:: Task statement ::
Set down exactly the lines below, starting at the one that contains "listed numbers. -/" and ending at the one that contains "def HostTakes (s", with both of those lines included and nothing else.

:: Available records ::
-- ==== Sys2Proof/Safety.lean ====
section
/-!
DEFINITION. What claims say of a step: that it answers a next state, when an instruction can issue, what has not
changed, and the shapes of an instruction's result.
-/

namespace Sys2Proof.Machine

/-- A step answers a next state. -/
def Goes (o : Host.Outcome State Fault Refusal) : Prop := ∃ t, o = .next t

/-- `n` steps from `s` reach a state. -/
def runFor (n : Nat) (s : State) : Option State :=
  match n with
  | 0 => some s
  | k + 1 =>
    match step s with
    | .next t => runFor k t
    | .fault _ => none
    | .refused _ => none

/-- A context of a lane, and a register of it. -/
def State.ctxOf (s : State) (l : LaneId) (c : Nat) : Ctx := (s.lane l).ctx c
/-- A register of a lane, as the hardware holds it. -/
def State.reg (s : State) (l : LaneId) (a : Nat) : Word := (s.lane l).rd a
/-- A byte of a lane's SRAM. -/
def State.byte (s : State) (l : LaneId) (a : Nat) : Byte := Memory.get (s.lane l).sram a

/-- An instruction of context `c` can execute: the lane runs in RUN and is not in debug halt, the context is
RUNNING (R103, R125, R135), and the fetch of its word neither faults nor waits (R120 to R122, R140). -/
def Ready (s : State) (l : LaneId) (c : CtxNo) : Prop :=
  s.canIssue l c = true ∧ (s.lane l).fetchFault c (s.ctxOf l c).pc.toNat = none ∧
    (s.lane l).fetchWaits c = false

/-- Context `c` may load (`bit` 0) or store (`bit` 1) `n` bytes at `a` in SRAM, and nothing delays the access: it is
aligned (R118), granted (R120), in a bank that the cores reach and that serves (R545, R548, R551), and no word of
the lane holds a bit error (R554). -/
def SramAccess (s : State) (l : LaneId) (c : CtxNo) (bit a n : Nat) : Prop :=
  a < 0x600000 ∧ a % n = 0 ∧ (s.ctxOf l c).granted c bit a = true ∧
    (s.lane l).coreReaches (bankOf a) = true ∧ (s.lane l).bankWaits (bankOf a) = false ∧
    ∀ w, Tab.get (s.lane l).ecc 0 w = 0

/-- The word at `a` in a lane's SRAM, least significant byte first (R15). -/
def State.word32 (s : State) (l : LaneId) (a : Nat) : Word :=
  s.byte l (a + 3) ++ s.byte l (a + 2) ++ s.byte l (a + 1) ++ s.byte l a

/-- What `GivesX` says of a context's x registers alone: `rd` holds `v` and the others stay. -/
def WroteX (l : LaneId) (c : CtxNo) (rd : RegNo) (v : Word) (s t : State) : Prop :=
  (t.ctxOf l c).pc = (s.ctxOf l c).pc + 4 ∧
    ∀ r, (t.ctxOf l c).rx r = if r = rd ∧ r ≠ 0 then v else (s.ctxOf l c).rx r

/-! ### What has not changed -/

/-- Nothing outside lane `l`. -/
def OnlyLane (l : LaneId) (s t : State) : Prop :=
  t.lane (other l) = s.lane (other l) ∧ t.die = s.die ∧ t.rind = s.rind ∧ t.laneLink = s.laneLink ∧
    t.absClk = s.absClk ∧ t.ant = s.ant ∧ t.pending = s.pending

/-- Nothing outside context `c` of lane `l`: no register of a block, no byte of SRAM or flash, no engine. -/
def OnlyCtx (l : LaneId) (c : Nat) (s t : State) : Prop :=
  OnlyLane l s t ∧ { t.lane l with ctxs := [] } = { s.lane l with ctxs := [] } ∧
    (∀ d, d ≠ c → t.ctxOf l d = s.ctxOf l d) ∧ ∀ a, t.byte l a = s.byte l a

/-- Of a lane's SRAM and flash, nothing. -/
def SameMemory (l : LaneId) (s t : State) : Prop :=
  (∀ a, t.byte l a = s.byte l a) ∧ (t.lane l).flash = (s.lane l).flash

/-- Of the lane's registers, at most those at the listed addresses. -/
def OnlyRegs (l : LaneId) (as : List Nat) (s t : State) : Prop :=
  ∀ a, a ∉ as → t.reg l a = s.reg l a

/-- Of the rind's registers, at most those at the listed management addresses. -/
def OnlyRindRegs (as : List Nat) (s t : State) : Prop := ∀ a, a ∉ as → t.rind.rd a = s.rind.rd a

/-- Nothing outside the rind. -/
def OnlyRind (s t : State) : Prop :=
  t.laneA = s.laneA ∧ t.laneB = s.laneB ∧ t.die = s.die ∧ t.laneLink = s.laneLink ∧ t.absClk = s.absClk ∧
    t.ant = s.ant ∧ t.pending = s.pending

/-- Nothing outside the switch die. -/
def OnlyDie (s t : State) : Prop :=
  t.laneA = s.laneA ∧ t.laneB = s.laneB ∧ t.rind = s.rind ∧ t.laneLink = s.laneLink ∧ t.absClk = s.absClk ∧
    t.ant = s.ant ∧ t.pending = s.pending

/-- Lane `l`, out of reset, raises event `n` with its data (R113, R524): the bit of CTX.EPEND is set where no context
waits on it, and where the host's mask lets the event through and the queue has room, the queue takes the event,
stamped with LT, behind the entries of earlier ticks and in the ascending event number of its own tick. -/
def Raises (l : LaneId) (n d0 d1 : Nat) (d2 : Word) (s t : State) : Prop :=
  (s.lane l).alive = true →
    ((s.lane l).halted = true ∨ (s.lane l).waiting 2 n = [] → (t.lane l).bitAt 0x40030040 n = true) ∧
    (bitOf ((s.lane l).rd (0x40050000 + 4 * (n / 32))) (n % 32) = true → (s.lane l).ev.q.length < 256 →
      (t.lane l).ev.q = putEntry (s.lane l).ev.q
        ⟨n, (s.lane l).ev.lost, d0 % 256, d1 % 65536, d2, (s.lane l).lt⟩)

/-- Event `n` of lane `l` pends where no context waits on it (R113). -/
def Pends (l : LaneId) (n : Nat) (s t : State) : Prop :=
  (s.lane l).alive = true → (s.lane l).halted = true ∨ (s.lane l).waiting 2 n = [] →
    (t.lane l).bitAt 0x40030040 n = true

/-- Of a lane, nothing but registers, contexts and the event queue: SRAM, flash and every engine stay. -/
def SameBulk (l : LaneId) (s t : State) : Prop :=
  { t.lane l with regs := [], ctxs := [], saved := [], ev := EvQueue.reset } =
    { s.lane l with regs := [], ctxs := [], saved := [], ev := EvQueue.reset }

/-- The registers that raising an event may change: CTX.EPEND and EVT.CNT_LOST. -/
def evRegs : List Nat := [0x40030040, 0x40030044, 0x40030048, 0x4003004C, 0x40030050, 0x40050014]

/-- Nothing but the listed registers of lane `l`: no context, no engine, no memory. -/
def OnlyLaneRegs (l : LaneId) (as : List Nat) (s t : State) : Prop :=
  OnlyLane l s t ∧ OnlyRegs l as s t ∧ { t.lane l with regs := [] } = { s.lane l with regs := [] }

/-- Lane `l` raises an event, and beside it at most the listed registers of the lane change. -/
def RaisesOnly (l : LaneId) (n d0 d1 : Nat) (d2 : Word) (as : List Nat) (s t : State) : Prop :=
  OnlyLane l s t ∧ SameBulk l s t ∧ OnlyRegs l (as ++ evRegs) s t ∧ Raises l n d0 d1 d2 s t

/-- Of both lanes, nothing but the listed registers, and what events change. -/
def LanesOnlyRegs (as : List Nat) (s t : State) : Prop :=
  ∀ l, SameBulk l s t ∧ OnlyRegs l (as ++ evRegs) s t

/-- Both lanes raise an event. -/
def BothRaise (n d0 d1 : Nat) (d2 : Word) (s t : State) : Prop := ∀ l, Raises l n d0 d1 d2 s t

/-- Outside the lanes, nothing but the load switches of the listed channels. -/
def OnlySw (ns : List Nat) (s t : State) : Prop :=
  t.rind = s.rind ∧ t.laneLink = s.laneLink ∧ t.absClk = s.absClk ∧ t.ant = s.ant ∧ t.pending = s.pending ∧
    { t.die with sw := [] } = { s.die with sw := [] } ∧ ∀ m, m ∉ ns → t.die.swt m = s.die.swt m

/-- Outside the lanes, nothing but the pulse units of the listed numbers. -/
def OnlyUnits (ns : List Nat) (s t : State) : Prop :=
  t.rind = s.rind ∧ t.laneLink = s.laneLink ∧ t.absClk = s.absClk ∧ t.ant = s.ant ∧ t.pending = s.pending ∧
    { t.die with units := [], sh := ⟨[], []⟩ } = { s.die with units := [], sh := ⟨[], []⟩ } ∧
    ∀ u, u ∉ ns → t.die.unit u = s.die.unit u ∧ ∀ l, t.die.shadow l u = s.die.shadow l u

/-- Nothing outside the rind's registers at the listed addresses. -/
def OnlyRindWords (as : List Nat) (s t : State) : Prop :=
  OnlyRind s t ∧ OnlyRindRegs as s t ∧ { t.rind with regs := [] } = { s.rind with regs := [] }

/-! ### The host port -/

/-- The host port of lane `l` takes the frame and its checks pass (R516, R517). -/
def HostTakes (s : State) (l : LaneId) (op : Nat) (f : List Byte) : Prop :=
  s.hostServed l = true ∧ (s.lane l).host.busy = false ∧ (s.lane l).frameResult (mkFrame op f) = 0

/-- The response that lane `l` now keeps: its opcode, RESULT, and what a complete FETCH will do. -/
def Replies (l : LaneId) (op r act : Nat) (t : State) : Prop :=
  (t.lane l).host.busy = true ∧ ∃ q, (t.lane l).host.resp = some q ∧ q.op = op ∧ q.act = act ∧
    q.bytes.getD 5 0 = BitVec.ofNat 8 r
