/-- R433, R435, R436, R437: the heat model cuts at its trip level; a cut that AUTO and the counts allow starts the
backoff, which doubles with K; a retry opens a window and its account; too many cuts, AUTO 0, or too much energy lead to
LOCKOUT, which LCLR of the governing lane alone clears, and only while the energy account allows. -/
def Sys2Proof.Claims.CutsRetriesAndLockouts : Prop :=
  ∀ (s : State) (l : LaneId) (n : ChNo) (cur vout : Rat),
    let w := s.die.swt n
    let now := s.die.replica
    let b := s.die.bank (bankOfCh n)
    let wire := w.wire
    let heat := w.heat * (1 - 1 / 100000 / wireTau wire) + cur * cur * (1 / 100000)
    let recent := w.cuts.filter (fun t => decide (now < t + 60000000000))
    let cutDone := fun (t : State) => t.rind = s.rind ∧ t.die.units = s.die.units ∧ (t.die.swt n).ph = 0 ∧
      (t.die.swt n).k = min 8 (w.k + 1) ∧ (t.die.swt n).cuts = now :: recent ∧ (∀ m, Pends m 0 s t) ∧
      ∀ m, m ≠ n.val → t.die.swt m = s.die.swt m
    (heat < tripLevel wire ∨ (w.ph ≠ 1 ∧ w.ph ≠ 2 ∧ w.latchedNow now = false) → ∃ t, exec (.heatUpdate n cur vout) s = .next t ∧
      OnlySw [n.val] s t ∧ t.laneA = s.laneA ∧ t.laneB = s.laneB ∧ (t.die.swt n).heat = heat ∧
      (t.die.swt n).cur = cur ∧ (t.die.swt n).ph = w.ph) ∧
    (w.ph = 1 ∨ w.ph = 2 ∨ w.latchedNow now = true → tripLevel wire ≤ heat → bitOf (s.chCfg n) 30 = true →
      recent.length < 8 →
      ∃ t, exec (.heatUpdate n cur vout) s = .next t ∧ cutDone t ∧ (t.die.swt n).cutFlags.testBit 1 = true ∧
        (t.die.swt n).backoff = some (now + s.retryT0 * 1000000 * 2 ^ (min 8 (w.k + 1) - 1)) ∧
        (t.die.swt n).lockCnt = w.lockCnt) ∧
    (w.ph = 1 ∨ w.ph = 2 ∨ w.latchedNow now = true → tripLevel wire ≤ heat →
      bitOf (s.chCfg n) 30 = false ∨ 8 ≤ recent.length →
      ∃ t, exec (.heatUpdate n cur vout) s = .next t ∧ cutDone t ∧ (t.die.swt n).lockCnt = true ∧
        (t.die.swt n).backoff = none ∧ ∀ m, Pends m 2 s t) ∧
    (w.retrying = true → (w.ph = 1 ∨ w.ph = 2) → 2 - eMax n ≤ w.energy → bitOf (s.chCfg n) 30 = true →
      recent.length < 8 → ∃ t, exec (.energyCut n) s = .next t ∧ cutDone t ∧ (t.die.swt n).lockE = true ∧
        (t.die.swt n).cutFlags.testBit 2 = true ∧ ∀ m, Pends m 2 s t) ∧
    (w.retrying = false ∨ w.energy < 2 - eMax n → exec (.energyCut n) s = .next s) ∧
    (∀ x, w.backoff = some x → x ≤ now → w.tlatch = false → s.ladderIdle n = false → w.inp = true →
      w.heat ≤ tripLevel wire / 2 → s.order1 n = false → b.off = false →
      b.restoring = false → b.above = false → w.energy + eMax n < 2 →
      ∃ t, exec (.retry n) s = .next t ∧ OnlySw [n.val] s t ∧ (t.die.swt n).retrying = true ∧
        (t.die.swt n).re = (now, 0) :: w.re ∧ (t.die.swt n).backoff = none ∧ BothRaise 1 w.k n 0 s t ∧
        (t.die.swt n).ph = (if fieldNat (s.chCfg n) 16 8 = 0 then 2 else 1)) ∧
    (∀ x, w.backoff = some x → x ≤ now → w.tlatch = false → s.ladderIdle n = false → w.inp = false →
      ∃ t, exec (.retry n) s = .next t ∧ OnlySw [n.val] s t ∧ t.die.swt n = { w with backoff := none } ∧
        t.laneA = s.laneA ∧ t.laneB = s.laneB) ∧
    (w.backoff = none ∨ s.ladderIdle n = true ∨ w.tlatch = true → exec (.retry n) s = .next s) ∧
    (∀ x, w.backoff = some x → x ≤ now → w.tlatch = false → s.ladderIdle n = false → w.inp = true →
      w.heat ≤ tripLevel wire / 2 → s.order1 n = false → b.off = false → b.restoring = false →
      2 ≤ w.energy + eMax n → ∃ t, exec (.retry n) s = .next t ∧ OnlySw [n.val] s t ∧
        (t.die.swt n).lockE = true ∧ (t.die.swt n).backoff = none ∧ BothRaise 2 2 n 0 s t) ∧
    (∀ x, w.backoff = some x → now < x ∨ (w.inp = true ∧ tripLevel wire / 2 < w.heat) →
      exec (.retry n) s = .next s) ∧
    ((w.ph = 1 ∨ w.ph = 2) → w.onSince + 6000000000 ≤ now → ∃ t, exec (.backoffReset n) s = .next t ∧
      OnlySw [n.val] s t ∧ t.die.swt n = { w with k := 0 } ∧ t.laneA = s.laneA ∧ t.laneB = s.laneB) ∧
    (now < w.onSince + 6000000000 → exec (.backoffReset n) s = .next s) ∧
    (∃ t, exec (.cutsAgeOut n) s = .next t ∧ OnlySw [n.val] s t ∧ t.die.swt n = { w with cuts := recent } ∧
      t.laneA = s.laneA ∧ t.laneB = s.laneB) ∧
    (∃ t, exec (.reAgeOut n) s = .next t ∧ OnlySw [n.val] s t ∧ t.laneA = s.laneA ∧ t.laneB = s.laneB ∧
      t.die.swt n = { w with re := w.re.filter (fun e => decide (now < e.1 + 360000000000)) }) ∧
    (s.governs n ≠ l ∨ (w.lockCnt = false ∧ w.lockE = false) → exec (.lclr l n) s = .next s) ∧
    (s.governs n = l → w.lockCnt = true ∨ w.lockE = true → w.energy + eMax n < 2 →
      ∃ t, exec (.lclr l n) s = .next t ∧ OnlySw [n.val] s t ∧ BothRaise 2 3 n 0 s t ∧
        t.die.swt n = { w with
          lockCnt := false
          lockE := false
          cuts := []
          k := 0
          backoff := none
          inp := false }) ∧
    (s.governs n = l → w.lockCnt = true ∨ w.lockE = true → 2 ≤ w.energy + eMax n →
      ∃ t, exec (.lclr l n) s = .next t ∧ t.die = s.die ∧ t.rind = s.rind ∧ BothRaise 2 4 n 0 s t)

/-- R438, R439, R441, R446: a junction at 175 degrees turns its pad off at once and a temperature difference at the
limit turns it off softly, each with E03; the governing lane's clear works once both have fallen by the hysteresis, and
is else rejected with E04; a case sensor out of range raises E08; a current sample is a 12-bit code. -/
def Sys2Proof.Claims.TemperaturesAndCurrents : Prop :=
  ∀ (s : State) (l : LaneId) (n : ChNo) (tj caseT : Int) (cur : Rat),
    let w := s.die.swt n
    let k := bankOfCh n
    let b := s.die.bank k
    let dtl : Int := fieldNat (s.chLim n) 8 7
    let hys : Int := s.dtHys
    let cool := (∀ d, s.deltaT n = some d → d < dtl - hys) ∧ w.tj < 175 - hys
    (175 ≤ tj → w.tjmax = false → ∃ t, exec (.thermalSample n tj caseT) s = .next t ∧ t.rind = s.rind ∧
      (t.die.swt n).tlatch = true ∧ (t.die.swt n).tjmax = true ∧ (t.die.swt n).ph = 0 ∧
      (t.die.swt n).tj = tj ∧ (t.die.bank k).caseT = caseT ∧ (∀ m, Pends m 3 s t) ∧
      ∀ m, m ≠ n.val → t.die.swt m = s.die.swt m) ∧
    (tj < 175 → b.caseFail = false → -50 ≤ caseT → caseT ≤ 150 → dtl ≤ tj - caseT → w.tlatch = false →
      ∃ t, exec (.thermalSample n tj caseT) s = .next t ∧ t.rind = s.rind ∧ (t.die.swt n).tlatch = true ∧
        (w.ph = 1 ∨ w.ph = 2 → (t.die.swt n).ph = 3) ∧ BothRaise 3 1 n 0 s t) ∧
    (tj < 175 → b.caseFail = false → -50 ≤ caseT → caseT ≤ 150 → tj - caseT < dtl →
      ∃ t, exec (.thermalSample n tj caseT) s = .next t ∧ t.laneA = s.laneA ∧ t.laneB = s.laneB ∧
        t.die.swt n = { w with tj := tj } ∧ t.die.bank k = { b with caseT := caseT }) ∧
    (tj < 175 → b.caseFail = false → 150 < caseT → w.tlatch = true →
      ∃ t, exec (.thermalSample n tj caseT) s = .next t ∧ (t.die.bank k).caseFail = true ∧
        BothRaise 8 0 (k + 1) 0 s t) ∧
    (s.governs n ≠ l ∨ w.tlatch = false → exec (.thermalClear l n) s = .next s) ∧
    (s.governs n = l → w.tlatch = true → cool → ∃ t, exec (.thermalClear l n) s = .next t ∧
      OnlySw [n.val] s t ∧ t.die.swt n = { w with
        tlatch := false
        tjmax := false
        inp := w.inp && w.backoff.isSome } ∧
      BothRaise 4 1 n 0 s t) ∧
    (s.governs n = l → w.tlatch = true → ¬cool → ∃ t, exec (.thermalClear l n) s = .next t ∧
      OnlySw [n.val] s t ∧ t.die.swt n = { w with thcRej := true } ∧ BothRaise 4 2 n 0 s t) ∧
    (∃ t, exec (.currentSenseSample n cur) s = .next t ∧ OnlySw [n.val] s t ∧ t.laneA = s.laneA ∧
      t.laneB = s.laneB ∧ (t.die.swt n).code = min 4095 (cur * 4096 / (if n.val < 192 then 12 else 60)).floor.toNat ∧
      (t.die.swt n).ph = w.ph ∧ (t.die.swt n).heat = w.heat)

:: Written solution ::
/-- Outside the lanes, nothing but the pulse units of the listed numbers. -/
def OnlyUnits (ns : List Nat) (s t : State) : Prop :=
  t.rind = s.rind ∧ t.laneLink = s.laneLink ∧ t.absClk = s.absClk ∧ t.ant = s.ant ∧ t.pending = s.pending ∧
    { t.die with units := [], sh := ⟨[], []⟩ } = { s.die with units := [], sh := ⟨[], []⟩ } ∧
    ∀ u, u ∉ ns → t.die.unit u = s.die.unit u ∧ ∀ l, t.die.shadow l u = s.die.shadow l u

/-- Nothing outside the rind's registers at the listed addresses. -/
def OnlyRindWords (as : List Nat) (s t : State) : Prop :=
  OnlyRind s t ∧ OnlyRindRegs as s t ∧ { t.rind with regs := [] } = { s.rind with regs := [] }

/-! ### The host port -/

/-- The host port of lane `l` takes the frame and its checks pass (R516, R517). -/
def HostTakes (s : State) (l : LaneId) (op : Nat) (f : List Byte) : Prop :=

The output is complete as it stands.